Extracted data Start Marker

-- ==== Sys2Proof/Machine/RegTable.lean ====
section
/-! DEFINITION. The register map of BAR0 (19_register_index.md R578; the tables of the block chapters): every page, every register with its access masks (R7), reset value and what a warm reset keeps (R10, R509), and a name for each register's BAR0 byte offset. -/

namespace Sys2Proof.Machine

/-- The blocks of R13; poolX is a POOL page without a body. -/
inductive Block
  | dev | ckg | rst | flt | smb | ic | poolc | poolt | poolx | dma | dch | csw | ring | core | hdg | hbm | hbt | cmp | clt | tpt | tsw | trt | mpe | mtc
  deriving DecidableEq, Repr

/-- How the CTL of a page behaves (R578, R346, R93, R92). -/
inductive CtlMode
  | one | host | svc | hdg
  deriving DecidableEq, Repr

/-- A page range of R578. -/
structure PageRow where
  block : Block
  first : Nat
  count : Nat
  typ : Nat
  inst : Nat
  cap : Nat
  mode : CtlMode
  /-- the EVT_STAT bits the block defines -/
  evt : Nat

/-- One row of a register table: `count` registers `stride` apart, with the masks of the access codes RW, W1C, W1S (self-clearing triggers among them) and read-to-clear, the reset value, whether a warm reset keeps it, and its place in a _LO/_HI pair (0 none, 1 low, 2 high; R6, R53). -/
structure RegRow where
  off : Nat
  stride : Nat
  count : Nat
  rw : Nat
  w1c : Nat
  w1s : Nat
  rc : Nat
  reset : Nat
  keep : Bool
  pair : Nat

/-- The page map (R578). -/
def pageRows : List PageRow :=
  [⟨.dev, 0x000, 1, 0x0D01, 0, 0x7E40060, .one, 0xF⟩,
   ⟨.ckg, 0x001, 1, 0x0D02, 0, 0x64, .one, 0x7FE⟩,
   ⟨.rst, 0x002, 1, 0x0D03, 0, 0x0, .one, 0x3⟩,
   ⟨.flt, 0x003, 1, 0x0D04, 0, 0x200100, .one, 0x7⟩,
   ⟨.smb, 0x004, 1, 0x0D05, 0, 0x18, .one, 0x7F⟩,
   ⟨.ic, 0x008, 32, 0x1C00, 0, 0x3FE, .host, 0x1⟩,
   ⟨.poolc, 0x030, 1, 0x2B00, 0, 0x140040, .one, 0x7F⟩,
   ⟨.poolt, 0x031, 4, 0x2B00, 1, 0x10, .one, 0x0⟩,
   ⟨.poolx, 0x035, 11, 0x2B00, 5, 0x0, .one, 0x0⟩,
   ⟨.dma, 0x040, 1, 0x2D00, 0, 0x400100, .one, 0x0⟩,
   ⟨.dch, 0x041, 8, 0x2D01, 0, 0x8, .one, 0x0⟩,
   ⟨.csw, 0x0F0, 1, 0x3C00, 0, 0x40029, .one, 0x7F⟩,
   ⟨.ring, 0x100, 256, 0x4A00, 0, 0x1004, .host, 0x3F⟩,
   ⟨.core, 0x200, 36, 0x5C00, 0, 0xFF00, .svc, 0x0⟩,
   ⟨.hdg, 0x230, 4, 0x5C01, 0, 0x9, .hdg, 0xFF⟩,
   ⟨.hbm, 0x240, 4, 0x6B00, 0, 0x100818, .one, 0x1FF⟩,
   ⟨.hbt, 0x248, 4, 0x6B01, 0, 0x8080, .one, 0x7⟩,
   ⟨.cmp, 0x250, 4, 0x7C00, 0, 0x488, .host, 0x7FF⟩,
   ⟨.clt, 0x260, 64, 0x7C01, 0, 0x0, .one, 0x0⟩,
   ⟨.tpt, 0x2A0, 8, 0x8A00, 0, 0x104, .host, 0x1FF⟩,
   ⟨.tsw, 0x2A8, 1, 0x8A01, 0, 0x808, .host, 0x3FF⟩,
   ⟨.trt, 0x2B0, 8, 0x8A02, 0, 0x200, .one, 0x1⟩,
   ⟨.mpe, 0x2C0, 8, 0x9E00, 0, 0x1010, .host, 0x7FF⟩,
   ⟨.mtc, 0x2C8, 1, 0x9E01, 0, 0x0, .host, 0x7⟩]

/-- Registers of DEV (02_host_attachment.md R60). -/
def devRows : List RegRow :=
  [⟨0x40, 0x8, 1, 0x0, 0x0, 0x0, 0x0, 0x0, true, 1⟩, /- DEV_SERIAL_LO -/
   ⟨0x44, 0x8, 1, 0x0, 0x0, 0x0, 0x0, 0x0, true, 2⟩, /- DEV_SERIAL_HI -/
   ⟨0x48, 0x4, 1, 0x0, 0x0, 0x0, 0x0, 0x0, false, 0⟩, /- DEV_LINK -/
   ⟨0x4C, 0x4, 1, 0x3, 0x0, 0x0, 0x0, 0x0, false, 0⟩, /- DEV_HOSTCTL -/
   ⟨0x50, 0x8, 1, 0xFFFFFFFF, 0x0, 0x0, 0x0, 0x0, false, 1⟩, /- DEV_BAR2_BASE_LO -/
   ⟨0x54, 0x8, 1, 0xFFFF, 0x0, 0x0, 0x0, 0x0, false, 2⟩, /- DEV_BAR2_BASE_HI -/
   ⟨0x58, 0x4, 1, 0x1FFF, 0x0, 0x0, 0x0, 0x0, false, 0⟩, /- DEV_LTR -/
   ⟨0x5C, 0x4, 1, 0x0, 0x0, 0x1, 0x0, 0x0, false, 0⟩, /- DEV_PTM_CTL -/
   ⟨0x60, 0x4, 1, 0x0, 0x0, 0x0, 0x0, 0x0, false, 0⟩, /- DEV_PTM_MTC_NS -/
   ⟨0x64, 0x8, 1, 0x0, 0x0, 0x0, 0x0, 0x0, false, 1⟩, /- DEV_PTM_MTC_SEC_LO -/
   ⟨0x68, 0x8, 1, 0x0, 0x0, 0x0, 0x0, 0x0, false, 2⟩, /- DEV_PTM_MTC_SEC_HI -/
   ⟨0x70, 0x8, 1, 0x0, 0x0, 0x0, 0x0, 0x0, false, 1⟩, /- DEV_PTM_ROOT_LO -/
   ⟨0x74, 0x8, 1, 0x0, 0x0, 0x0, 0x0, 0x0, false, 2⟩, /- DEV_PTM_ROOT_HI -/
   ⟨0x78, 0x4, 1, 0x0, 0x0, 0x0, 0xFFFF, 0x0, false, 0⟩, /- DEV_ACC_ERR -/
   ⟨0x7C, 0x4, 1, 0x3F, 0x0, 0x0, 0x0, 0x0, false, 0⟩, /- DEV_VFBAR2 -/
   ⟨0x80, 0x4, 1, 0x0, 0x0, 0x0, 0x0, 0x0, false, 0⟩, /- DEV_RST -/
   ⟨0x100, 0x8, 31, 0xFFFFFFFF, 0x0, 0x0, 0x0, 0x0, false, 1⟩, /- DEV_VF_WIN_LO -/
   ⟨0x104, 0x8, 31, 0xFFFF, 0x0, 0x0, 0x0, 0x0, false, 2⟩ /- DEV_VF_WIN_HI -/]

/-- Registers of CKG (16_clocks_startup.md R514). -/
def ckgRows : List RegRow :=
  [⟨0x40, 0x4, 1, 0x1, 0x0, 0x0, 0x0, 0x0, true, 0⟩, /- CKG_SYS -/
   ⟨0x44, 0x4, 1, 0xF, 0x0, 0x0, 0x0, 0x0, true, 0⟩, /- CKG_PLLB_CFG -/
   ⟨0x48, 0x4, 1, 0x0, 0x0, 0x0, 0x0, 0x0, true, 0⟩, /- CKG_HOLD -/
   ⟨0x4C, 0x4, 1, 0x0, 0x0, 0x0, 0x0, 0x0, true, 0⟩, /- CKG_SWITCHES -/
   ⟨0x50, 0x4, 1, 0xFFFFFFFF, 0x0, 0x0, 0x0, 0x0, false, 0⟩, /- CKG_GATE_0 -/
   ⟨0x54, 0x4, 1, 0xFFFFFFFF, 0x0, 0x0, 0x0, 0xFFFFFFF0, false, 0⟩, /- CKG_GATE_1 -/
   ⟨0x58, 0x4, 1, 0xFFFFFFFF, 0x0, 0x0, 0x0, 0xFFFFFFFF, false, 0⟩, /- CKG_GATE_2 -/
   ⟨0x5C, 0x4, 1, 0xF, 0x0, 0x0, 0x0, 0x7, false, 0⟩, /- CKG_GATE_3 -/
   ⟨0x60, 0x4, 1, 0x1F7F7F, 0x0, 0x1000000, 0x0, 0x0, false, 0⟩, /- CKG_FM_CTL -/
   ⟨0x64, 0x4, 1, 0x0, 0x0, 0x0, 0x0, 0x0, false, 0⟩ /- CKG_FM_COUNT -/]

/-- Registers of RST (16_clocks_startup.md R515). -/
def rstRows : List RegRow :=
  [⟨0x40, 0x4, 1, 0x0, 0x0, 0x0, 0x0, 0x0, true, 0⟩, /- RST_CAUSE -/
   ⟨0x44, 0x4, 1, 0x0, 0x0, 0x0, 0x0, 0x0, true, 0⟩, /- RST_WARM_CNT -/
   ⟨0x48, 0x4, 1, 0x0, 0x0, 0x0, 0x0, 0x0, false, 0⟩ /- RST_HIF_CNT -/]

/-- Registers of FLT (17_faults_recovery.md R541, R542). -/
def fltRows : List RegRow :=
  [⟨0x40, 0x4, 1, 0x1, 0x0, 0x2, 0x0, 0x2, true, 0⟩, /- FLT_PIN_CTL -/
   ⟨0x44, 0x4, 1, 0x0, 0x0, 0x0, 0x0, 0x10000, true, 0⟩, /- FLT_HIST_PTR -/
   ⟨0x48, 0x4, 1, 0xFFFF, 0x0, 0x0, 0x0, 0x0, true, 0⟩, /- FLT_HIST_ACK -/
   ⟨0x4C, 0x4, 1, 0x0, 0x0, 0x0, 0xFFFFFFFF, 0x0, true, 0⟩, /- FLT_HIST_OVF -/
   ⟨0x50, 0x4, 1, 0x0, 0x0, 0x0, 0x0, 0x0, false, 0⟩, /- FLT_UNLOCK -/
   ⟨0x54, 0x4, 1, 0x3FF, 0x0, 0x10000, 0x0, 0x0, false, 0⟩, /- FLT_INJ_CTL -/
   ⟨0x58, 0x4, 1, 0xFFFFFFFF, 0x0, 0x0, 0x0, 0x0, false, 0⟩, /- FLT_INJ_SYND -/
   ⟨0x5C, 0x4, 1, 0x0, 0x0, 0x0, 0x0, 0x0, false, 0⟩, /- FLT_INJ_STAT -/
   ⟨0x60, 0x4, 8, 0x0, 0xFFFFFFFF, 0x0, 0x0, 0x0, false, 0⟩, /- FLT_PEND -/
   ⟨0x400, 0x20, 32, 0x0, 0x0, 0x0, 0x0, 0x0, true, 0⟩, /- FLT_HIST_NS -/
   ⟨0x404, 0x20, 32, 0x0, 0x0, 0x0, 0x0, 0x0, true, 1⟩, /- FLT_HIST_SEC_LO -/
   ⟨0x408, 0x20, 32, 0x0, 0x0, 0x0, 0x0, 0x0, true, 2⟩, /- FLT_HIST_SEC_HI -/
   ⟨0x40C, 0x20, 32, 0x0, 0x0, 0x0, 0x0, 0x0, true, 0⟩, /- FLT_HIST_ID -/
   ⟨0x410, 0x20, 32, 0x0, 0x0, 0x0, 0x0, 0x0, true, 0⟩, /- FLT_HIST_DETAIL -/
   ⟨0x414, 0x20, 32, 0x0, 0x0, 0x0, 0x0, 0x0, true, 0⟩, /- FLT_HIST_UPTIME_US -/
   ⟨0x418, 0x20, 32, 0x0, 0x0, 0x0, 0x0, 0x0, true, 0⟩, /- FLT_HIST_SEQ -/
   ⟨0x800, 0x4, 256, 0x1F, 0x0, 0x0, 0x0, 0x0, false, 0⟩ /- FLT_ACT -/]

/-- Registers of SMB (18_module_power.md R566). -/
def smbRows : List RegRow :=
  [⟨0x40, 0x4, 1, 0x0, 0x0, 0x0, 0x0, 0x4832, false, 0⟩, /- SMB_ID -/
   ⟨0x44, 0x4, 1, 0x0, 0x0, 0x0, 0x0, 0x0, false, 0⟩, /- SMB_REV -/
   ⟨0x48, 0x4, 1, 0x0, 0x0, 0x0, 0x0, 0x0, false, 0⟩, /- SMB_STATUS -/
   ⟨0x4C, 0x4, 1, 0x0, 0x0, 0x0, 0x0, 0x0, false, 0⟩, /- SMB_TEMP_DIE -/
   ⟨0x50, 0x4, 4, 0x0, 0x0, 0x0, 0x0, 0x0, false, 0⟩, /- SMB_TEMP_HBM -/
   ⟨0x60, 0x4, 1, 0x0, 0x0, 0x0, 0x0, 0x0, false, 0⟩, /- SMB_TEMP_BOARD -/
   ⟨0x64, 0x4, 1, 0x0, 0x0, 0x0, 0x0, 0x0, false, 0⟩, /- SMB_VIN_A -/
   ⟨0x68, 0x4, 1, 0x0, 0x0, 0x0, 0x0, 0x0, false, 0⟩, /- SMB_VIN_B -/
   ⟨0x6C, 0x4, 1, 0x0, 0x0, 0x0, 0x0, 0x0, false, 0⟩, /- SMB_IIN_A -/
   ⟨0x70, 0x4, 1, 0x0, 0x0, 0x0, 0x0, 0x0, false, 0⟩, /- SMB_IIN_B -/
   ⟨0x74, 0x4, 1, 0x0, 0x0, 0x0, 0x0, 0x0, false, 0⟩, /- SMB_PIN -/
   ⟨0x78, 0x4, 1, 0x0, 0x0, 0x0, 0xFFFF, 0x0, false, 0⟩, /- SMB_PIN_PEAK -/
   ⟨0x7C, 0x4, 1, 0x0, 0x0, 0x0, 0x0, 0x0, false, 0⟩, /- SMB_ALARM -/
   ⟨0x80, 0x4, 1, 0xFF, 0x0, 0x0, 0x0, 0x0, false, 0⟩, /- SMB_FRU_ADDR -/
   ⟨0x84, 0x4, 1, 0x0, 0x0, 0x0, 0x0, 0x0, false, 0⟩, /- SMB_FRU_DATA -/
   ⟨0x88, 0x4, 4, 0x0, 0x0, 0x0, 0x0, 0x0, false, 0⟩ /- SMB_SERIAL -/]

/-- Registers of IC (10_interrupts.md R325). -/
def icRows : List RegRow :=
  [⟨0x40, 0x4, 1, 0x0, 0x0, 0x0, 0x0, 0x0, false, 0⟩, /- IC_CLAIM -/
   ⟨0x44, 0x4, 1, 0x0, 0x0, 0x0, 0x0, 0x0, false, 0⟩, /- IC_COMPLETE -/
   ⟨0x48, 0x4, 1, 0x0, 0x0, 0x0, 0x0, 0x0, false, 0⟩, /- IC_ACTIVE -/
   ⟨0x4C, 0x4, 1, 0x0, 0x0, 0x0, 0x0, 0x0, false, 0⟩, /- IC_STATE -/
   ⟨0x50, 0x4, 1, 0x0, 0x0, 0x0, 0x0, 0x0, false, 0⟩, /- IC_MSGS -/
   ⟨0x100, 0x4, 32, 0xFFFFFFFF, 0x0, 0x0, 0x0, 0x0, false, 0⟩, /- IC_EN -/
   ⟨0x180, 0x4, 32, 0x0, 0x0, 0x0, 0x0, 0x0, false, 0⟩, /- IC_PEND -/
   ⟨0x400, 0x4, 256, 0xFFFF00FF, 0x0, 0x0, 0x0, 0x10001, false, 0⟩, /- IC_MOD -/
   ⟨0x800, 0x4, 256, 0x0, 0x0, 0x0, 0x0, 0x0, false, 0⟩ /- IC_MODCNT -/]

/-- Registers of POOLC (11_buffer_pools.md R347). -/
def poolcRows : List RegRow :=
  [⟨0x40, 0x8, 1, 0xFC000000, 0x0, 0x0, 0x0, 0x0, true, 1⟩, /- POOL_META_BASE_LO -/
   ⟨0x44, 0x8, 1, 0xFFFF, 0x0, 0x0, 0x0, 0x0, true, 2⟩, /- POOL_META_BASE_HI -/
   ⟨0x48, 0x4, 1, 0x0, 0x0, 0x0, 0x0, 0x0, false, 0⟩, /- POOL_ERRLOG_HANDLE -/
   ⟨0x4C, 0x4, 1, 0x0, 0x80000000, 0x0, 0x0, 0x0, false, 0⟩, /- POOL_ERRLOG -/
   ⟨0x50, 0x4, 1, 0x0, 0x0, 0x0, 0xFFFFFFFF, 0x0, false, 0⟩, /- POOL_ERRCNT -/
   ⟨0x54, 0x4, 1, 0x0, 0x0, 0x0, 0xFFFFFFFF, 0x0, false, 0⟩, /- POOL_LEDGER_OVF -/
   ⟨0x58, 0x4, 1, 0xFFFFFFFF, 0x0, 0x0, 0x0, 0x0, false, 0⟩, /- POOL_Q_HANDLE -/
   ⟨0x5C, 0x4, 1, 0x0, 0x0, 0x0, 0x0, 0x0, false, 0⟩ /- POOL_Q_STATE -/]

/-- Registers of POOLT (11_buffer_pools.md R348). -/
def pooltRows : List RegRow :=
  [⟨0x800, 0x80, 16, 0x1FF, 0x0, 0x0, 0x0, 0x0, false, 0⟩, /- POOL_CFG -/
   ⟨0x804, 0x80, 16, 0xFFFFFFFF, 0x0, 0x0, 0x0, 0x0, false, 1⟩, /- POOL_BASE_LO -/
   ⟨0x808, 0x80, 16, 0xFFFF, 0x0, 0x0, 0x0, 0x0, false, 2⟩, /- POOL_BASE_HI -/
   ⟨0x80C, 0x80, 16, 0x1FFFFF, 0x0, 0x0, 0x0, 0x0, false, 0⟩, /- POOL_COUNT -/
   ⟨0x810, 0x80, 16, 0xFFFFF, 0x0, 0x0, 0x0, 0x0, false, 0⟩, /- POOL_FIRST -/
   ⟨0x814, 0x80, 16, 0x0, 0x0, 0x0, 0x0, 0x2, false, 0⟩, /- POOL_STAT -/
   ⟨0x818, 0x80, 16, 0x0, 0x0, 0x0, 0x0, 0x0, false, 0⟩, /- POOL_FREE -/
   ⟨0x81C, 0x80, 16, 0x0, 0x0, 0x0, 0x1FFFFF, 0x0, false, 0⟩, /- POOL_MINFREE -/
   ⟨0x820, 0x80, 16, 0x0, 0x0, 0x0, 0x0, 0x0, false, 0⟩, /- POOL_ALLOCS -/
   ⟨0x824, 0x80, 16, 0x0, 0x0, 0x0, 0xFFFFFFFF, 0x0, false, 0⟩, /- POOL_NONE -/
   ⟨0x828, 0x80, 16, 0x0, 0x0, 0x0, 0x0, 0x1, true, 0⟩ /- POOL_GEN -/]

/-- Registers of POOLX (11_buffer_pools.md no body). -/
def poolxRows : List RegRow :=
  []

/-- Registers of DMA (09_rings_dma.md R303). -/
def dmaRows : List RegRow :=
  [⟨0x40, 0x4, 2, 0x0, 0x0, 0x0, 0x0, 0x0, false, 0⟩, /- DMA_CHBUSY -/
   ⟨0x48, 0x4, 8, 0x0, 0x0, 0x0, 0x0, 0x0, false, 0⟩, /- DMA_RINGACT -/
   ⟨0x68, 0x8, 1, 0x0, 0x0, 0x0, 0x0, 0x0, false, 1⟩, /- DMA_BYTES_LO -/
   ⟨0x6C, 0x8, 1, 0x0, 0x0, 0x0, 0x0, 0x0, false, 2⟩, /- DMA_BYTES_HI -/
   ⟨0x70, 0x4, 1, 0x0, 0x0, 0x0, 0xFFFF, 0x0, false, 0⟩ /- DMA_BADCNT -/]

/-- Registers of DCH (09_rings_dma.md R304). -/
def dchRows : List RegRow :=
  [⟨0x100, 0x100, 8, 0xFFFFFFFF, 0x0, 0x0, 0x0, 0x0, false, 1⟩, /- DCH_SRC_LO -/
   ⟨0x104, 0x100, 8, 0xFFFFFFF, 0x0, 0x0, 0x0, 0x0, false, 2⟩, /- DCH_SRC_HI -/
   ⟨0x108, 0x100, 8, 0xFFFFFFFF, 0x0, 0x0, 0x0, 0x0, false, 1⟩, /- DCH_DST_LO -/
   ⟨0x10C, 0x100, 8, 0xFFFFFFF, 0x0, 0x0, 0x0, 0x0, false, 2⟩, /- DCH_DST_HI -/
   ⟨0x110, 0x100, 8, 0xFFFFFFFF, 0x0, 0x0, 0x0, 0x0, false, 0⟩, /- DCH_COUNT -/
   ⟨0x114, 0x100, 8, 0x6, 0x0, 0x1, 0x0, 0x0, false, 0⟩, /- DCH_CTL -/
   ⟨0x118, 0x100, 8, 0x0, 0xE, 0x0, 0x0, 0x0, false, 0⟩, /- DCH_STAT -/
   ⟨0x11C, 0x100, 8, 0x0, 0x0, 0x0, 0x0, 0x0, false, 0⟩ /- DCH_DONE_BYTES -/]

Extracted data End Marker

• Task requirements
What you return must be an exact retyping of the lines above starting at the line with "0⟩, /- IC_ACTIVE -/" and ending at the line with "no body). -/", and nothing besides.

• Solution
   ⟨0x48, 0x4, 1, 0x0, 0x0, 0x0, 0x0, 0x0, false, 0⟩, /- IC_ACTIVE -/
   ⟨0x4C, 0x4, 1, 0x0, 0x0, 0x0, 0x0, 0x0, false, 0⟩, /- IC_STATE -/
   ⟨0x50, 0x4, 1, 0x0, 0x0, 0x0, 0x0, 0x0, false, 0⟩, /- IC_MSGS -/
   ⟨0x100, 0x4, 32, 0xFFFFFFFF, 0x0, 0x0, 0x0, 0x0, false, 0⟩, /- IC_EN -/
   ⟨0x180, 0x4, 32, 0x0, 0x0, 0x0, 0x0, 0x0, false, 0⟩, /- IC_PEND -/
   ⟨0x400, 0x4, 256, 0xFFFF00FF, 0x0, 0x0, 0x0, 0x10001, false, 0⟩, /- IC_MOD -/
   ⟨0x800, 0x4, 256, 0x0, 0x0, 0x0, 0x0, 0x0, false, 0⟩ /- IC_MODCNT -/]

/-- Registers of POOLC (11_buffer_pools.md R347). -/
def poolcRows : List RegRow :=
  [⟨0x40, 0x8, 1, 0xFC000000, 0x0, 0x0, 0x0, 0x0, true, 1⟩, /- POOL_META_BASE_LO -/
   ⟨0x44, 0x8, 1, 0xFFFF, 0x0, 0x0, 0x0, 0x0, true, 2⟩, /- POOL_META_BASE_HI -/
   ⟨0x48, 0x4, 1, 0x0, 0x0, 0x0, 0x0, 0x0, false, 0⟩, /- POOL_ERRLOG_HANDLE -/
   ⟨0x4C, 0x4, 1, 0x0, 0x80000000, 0x0, 0x0, 0x0, false, 0⟩, /- POOL_ERRLOG -/
   ⟨0x50, 0x4, 1, 0x0, 0x0, 0x0, 0xFFFFFFFF, 0x0, false, 0⟩, /- POOL_ERRCNT -/
   ⟨0x54, 0x4, 1, 0x0, 0x0, 0x0, 0xFFFFFFFF, 0x0, false, 0⟩, /- POOL_LEDGER_OVF -/
   ⟨0x58, 0x4, 1, 0xFFFFFFFF, 0x0, 0x0, 0x0, 0x0, false, 0⟩, /- POOL_Q_HANDLE -/
   ⟨0x5C, 0x4, 1, 0x0, 0x0, 0x0, 0x0, 0x0, false, 0⟩ /- POOL_Q_STATE -/]

/-- Registers of POOLT (11_buffer_pools.md R348). -/
def pooltRows : List RegRow :=
  [⟨0x800, 0x80, 16, 0x1FF, 0x0, 0x0, 0x0, 0x0, false, 0⟩, /- POOL_CFG -/
   ⟨0x804, 0x80, 16, 0xFFFFFFFF, 0x0, 0x0, 0x0, 0x0, false, 1⟩, /- POOL_BASE_LO -/
   ⟨0x808, 0x80, 16, 0xFFFF, 0x0, 0x0, 0x0, 0x0, false, 2⟩, /- POOL_BASE_HI -/
   ⟨0x80C, 0x80, 16, 0x1FFFFF, 0x0, 0x0, 0x0, 0x0, false, 0⟩, /- POOL_COUNT -/
   ⟨0x810, 0x80, 16, 0xFFFFF, 0x0, 0x0, 0x0, 0x0, false, 0⟩, /- POOL_FIRST -/
   ⟨0x814, 0x80, 16, 0x0, 0x0, 0x0, 0x0, 0x2, false, 0⟩, /- POOL_STAT -/
   ⟨0x818, 0x80, 16, 0x0, 0x0, 0x0, 0x0, 0x0, false, 0⟩, /- POOL_FREE -/
   ⟨0x81C, 0x80, 16, 0x0, 0x0, 0x0, 0x1FFFFF, 0x0, false, 0⟩, /- POOL_MINFREE -/
   ⟨0x820, 0x80, 16, 0x0, 0x0, 0x0, 0x0, 0x0, false, 0⟩, /- POOL_ALLOCS -/
   ⟨0x824, 0x80, 16, 0x0, 0x0, 0x0, 0xFFFFFFFF, 0x0, false, 0⟩, /- POOL_NONE -/
   ⟨0x828, 0x80, 16, 0x0, 0x0, 0x0, 0x0, 0x1, true, 0⟩ /- POOL_GEN -/]

/-- Registers of POOLX (11_buffer_pools.md no body). -/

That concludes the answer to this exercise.